Data for this exercise.

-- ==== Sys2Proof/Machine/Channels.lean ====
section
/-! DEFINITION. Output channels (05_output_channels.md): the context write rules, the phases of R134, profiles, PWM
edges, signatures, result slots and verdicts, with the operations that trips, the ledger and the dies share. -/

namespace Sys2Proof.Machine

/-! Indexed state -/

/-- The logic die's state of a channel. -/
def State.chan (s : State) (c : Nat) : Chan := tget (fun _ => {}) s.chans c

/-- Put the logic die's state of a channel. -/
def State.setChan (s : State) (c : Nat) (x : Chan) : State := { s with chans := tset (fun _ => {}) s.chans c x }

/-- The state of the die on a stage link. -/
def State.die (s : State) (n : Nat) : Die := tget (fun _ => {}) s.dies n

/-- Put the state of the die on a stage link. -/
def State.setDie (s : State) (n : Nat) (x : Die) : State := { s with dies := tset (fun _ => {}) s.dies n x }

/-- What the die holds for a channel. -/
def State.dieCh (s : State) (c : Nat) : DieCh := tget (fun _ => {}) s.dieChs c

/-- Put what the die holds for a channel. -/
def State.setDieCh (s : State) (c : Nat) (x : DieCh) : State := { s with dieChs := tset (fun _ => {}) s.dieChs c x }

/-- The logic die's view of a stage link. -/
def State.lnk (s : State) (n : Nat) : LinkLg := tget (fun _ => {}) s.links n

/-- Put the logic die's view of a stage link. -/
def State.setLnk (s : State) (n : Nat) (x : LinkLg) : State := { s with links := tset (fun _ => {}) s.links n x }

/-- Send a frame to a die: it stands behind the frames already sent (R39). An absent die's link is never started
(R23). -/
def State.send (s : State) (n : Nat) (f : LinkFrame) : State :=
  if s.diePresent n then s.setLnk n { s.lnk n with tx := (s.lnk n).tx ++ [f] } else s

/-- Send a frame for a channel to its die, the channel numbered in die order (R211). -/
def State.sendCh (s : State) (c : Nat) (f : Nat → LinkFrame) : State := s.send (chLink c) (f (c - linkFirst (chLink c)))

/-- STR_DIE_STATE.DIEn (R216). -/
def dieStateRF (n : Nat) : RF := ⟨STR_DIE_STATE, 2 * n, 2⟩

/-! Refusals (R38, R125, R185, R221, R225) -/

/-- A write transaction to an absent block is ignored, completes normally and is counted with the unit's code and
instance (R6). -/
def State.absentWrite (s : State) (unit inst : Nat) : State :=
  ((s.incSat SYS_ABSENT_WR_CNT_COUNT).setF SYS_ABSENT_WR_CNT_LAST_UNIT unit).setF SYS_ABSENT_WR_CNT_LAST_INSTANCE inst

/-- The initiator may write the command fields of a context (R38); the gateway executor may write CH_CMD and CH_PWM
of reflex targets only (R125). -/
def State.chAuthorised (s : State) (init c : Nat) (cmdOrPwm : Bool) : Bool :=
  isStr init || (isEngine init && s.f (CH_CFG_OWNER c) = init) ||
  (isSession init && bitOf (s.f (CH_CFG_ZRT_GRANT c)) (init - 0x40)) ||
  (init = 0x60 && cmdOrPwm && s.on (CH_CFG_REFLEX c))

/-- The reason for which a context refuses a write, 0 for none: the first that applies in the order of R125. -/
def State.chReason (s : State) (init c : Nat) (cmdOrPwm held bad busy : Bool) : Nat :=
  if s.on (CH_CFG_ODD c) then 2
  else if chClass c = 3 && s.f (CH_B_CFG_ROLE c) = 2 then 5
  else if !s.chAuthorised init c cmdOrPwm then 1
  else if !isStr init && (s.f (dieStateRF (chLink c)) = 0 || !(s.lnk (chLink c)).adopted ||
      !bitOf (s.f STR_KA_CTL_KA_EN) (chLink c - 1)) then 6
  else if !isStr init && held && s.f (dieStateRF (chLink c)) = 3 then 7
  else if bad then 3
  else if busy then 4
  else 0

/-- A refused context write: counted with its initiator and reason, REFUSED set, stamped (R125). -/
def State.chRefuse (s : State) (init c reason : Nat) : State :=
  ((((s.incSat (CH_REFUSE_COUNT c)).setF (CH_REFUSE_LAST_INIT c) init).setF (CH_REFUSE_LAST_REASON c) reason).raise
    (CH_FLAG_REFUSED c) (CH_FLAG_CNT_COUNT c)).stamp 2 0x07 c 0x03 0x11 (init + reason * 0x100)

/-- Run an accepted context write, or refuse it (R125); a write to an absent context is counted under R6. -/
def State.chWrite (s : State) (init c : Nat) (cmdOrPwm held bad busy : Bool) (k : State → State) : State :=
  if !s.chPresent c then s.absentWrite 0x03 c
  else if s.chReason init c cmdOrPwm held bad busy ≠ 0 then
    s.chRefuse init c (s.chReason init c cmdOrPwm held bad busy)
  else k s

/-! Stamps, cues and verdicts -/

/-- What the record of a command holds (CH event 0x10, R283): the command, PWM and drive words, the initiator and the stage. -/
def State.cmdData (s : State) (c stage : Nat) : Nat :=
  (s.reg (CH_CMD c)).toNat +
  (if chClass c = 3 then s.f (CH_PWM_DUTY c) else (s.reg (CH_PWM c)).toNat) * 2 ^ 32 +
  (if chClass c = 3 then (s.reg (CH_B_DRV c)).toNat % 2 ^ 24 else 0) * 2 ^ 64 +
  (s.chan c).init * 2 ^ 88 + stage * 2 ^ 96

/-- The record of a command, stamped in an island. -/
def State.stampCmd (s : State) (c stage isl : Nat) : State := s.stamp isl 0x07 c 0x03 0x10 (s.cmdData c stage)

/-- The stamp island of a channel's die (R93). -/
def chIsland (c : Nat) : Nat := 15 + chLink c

Problem requirements. Start copying at the line that contains "and verdicts -/" and stop after the last line of the records, keeping every line exactly.

Output below.
/-! Stamps, cues and verdicts -/

/-- What the record of a command holds (CH event 0x10, R283): the command, PWM and drive words, the initiator and the stage. -/
def State.cmdData (s : State) (c stage : Nat) : Nat :=
  (s.reg (CH_CMD c)).toNat +
  (if chClass c = 3 then s.f (CH_PWM_DUTY c) else (s.reg (CH_PWM c)).toNat) * 2 ^ 32 +
  (if chClass c = 3 then (s.reg (CH_B_DRV c)).toNat % 2 ^ 24 else 0) * 2 ^ 64 +
  (s.chan c).init * 2 ^ 88 + stage * 2 ^ 96

/-- The record of a command, stamped in an island. -/
def State.stampCmd (s : State) (c stage isl : Nat) : State := s.stamp isl 0x07 c 0x03 0x10 (s.cmdData c stage)

/-- The stamp island of a channel's die (R93). -/
def chIsland (c : Nat) : Nat := 15 + chLink c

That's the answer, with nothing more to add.